■ Requirement
Write out exactly the lines from the one containing "(logEvent 0x6610 e" through the last line of the records below, and no others.

-- Information supplied follows --

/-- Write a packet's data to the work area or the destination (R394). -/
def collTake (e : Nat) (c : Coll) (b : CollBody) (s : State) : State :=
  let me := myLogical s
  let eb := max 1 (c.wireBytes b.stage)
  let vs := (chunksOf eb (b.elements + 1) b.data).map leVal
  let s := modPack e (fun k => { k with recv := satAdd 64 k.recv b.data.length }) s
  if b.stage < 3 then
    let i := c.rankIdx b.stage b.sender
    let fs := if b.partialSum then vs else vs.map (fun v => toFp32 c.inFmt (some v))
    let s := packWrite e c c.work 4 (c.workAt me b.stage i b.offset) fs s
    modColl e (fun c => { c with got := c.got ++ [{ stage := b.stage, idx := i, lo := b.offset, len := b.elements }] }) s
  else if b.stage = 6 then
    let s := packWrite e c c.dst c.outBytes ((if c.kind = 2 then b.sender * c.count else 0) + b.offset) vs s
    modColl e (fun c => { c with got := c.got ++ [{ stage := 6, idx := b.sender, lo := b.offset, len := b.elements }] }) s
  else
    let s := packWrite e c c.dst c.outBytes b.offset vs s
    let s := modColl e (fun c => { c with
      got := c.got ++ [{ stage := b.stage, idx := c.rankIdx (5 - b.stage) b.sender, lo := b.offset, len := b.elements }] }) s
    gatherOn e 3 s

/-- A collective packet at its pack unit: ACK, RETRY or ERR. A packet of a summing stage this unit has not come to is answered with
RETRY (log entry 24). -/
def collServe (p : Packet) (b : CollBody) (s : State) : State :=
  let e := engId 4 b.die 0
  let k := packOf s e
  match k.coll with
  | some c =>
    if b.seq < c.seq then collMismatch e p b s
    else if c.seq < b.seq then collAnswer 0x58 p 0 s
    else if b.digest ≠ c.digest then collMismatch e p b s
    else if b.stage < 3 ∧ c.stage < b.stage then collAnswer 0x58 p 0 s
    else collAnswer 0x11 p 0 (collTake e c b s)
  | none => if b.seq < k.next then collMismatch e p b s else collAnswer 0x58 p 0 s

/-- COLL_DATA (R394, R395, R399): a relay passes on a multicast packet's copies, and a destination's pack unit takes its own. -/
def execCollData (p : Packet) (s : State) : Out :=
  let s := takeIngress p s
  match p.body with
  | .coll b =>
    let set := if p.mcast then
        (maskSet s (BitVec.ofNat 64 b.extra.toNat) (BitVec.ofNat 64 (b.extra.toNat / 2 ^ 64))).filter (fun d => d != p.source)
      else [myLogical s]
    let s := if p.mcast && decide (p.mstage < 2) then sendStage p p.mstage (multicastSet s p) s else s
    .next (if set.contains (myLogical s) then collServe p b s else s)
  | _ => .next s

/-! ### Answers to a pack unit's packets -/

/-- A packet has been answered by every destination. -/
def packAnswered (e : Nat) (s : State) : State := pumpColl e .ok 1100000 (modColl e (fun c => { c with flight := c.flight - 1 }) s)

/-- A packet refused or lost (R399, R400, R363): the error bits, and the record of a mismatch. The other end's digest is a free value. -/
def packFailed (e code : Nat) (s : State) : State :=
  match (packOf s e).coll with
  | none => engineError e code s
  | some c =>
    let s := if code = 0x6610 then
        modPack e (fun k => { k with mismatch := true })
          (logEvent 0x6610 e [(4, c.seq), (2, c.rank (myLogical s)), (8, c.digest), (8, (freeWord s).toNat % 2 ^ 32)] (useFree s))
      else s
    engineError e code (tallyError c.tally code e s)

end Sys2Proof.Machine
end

-- Information supplied concluded --

■ Answer section
          (logEvent 0x6610 e [(4, c.seq), (2, c.rank (myLogical s)), (8, c.digest), (8, (freeWord s).toNat % 2 ^ 32)] (useFree s))
      else s
    engineError e code (tallyError c.tally code e s)

end Sys2Proof.Machine
end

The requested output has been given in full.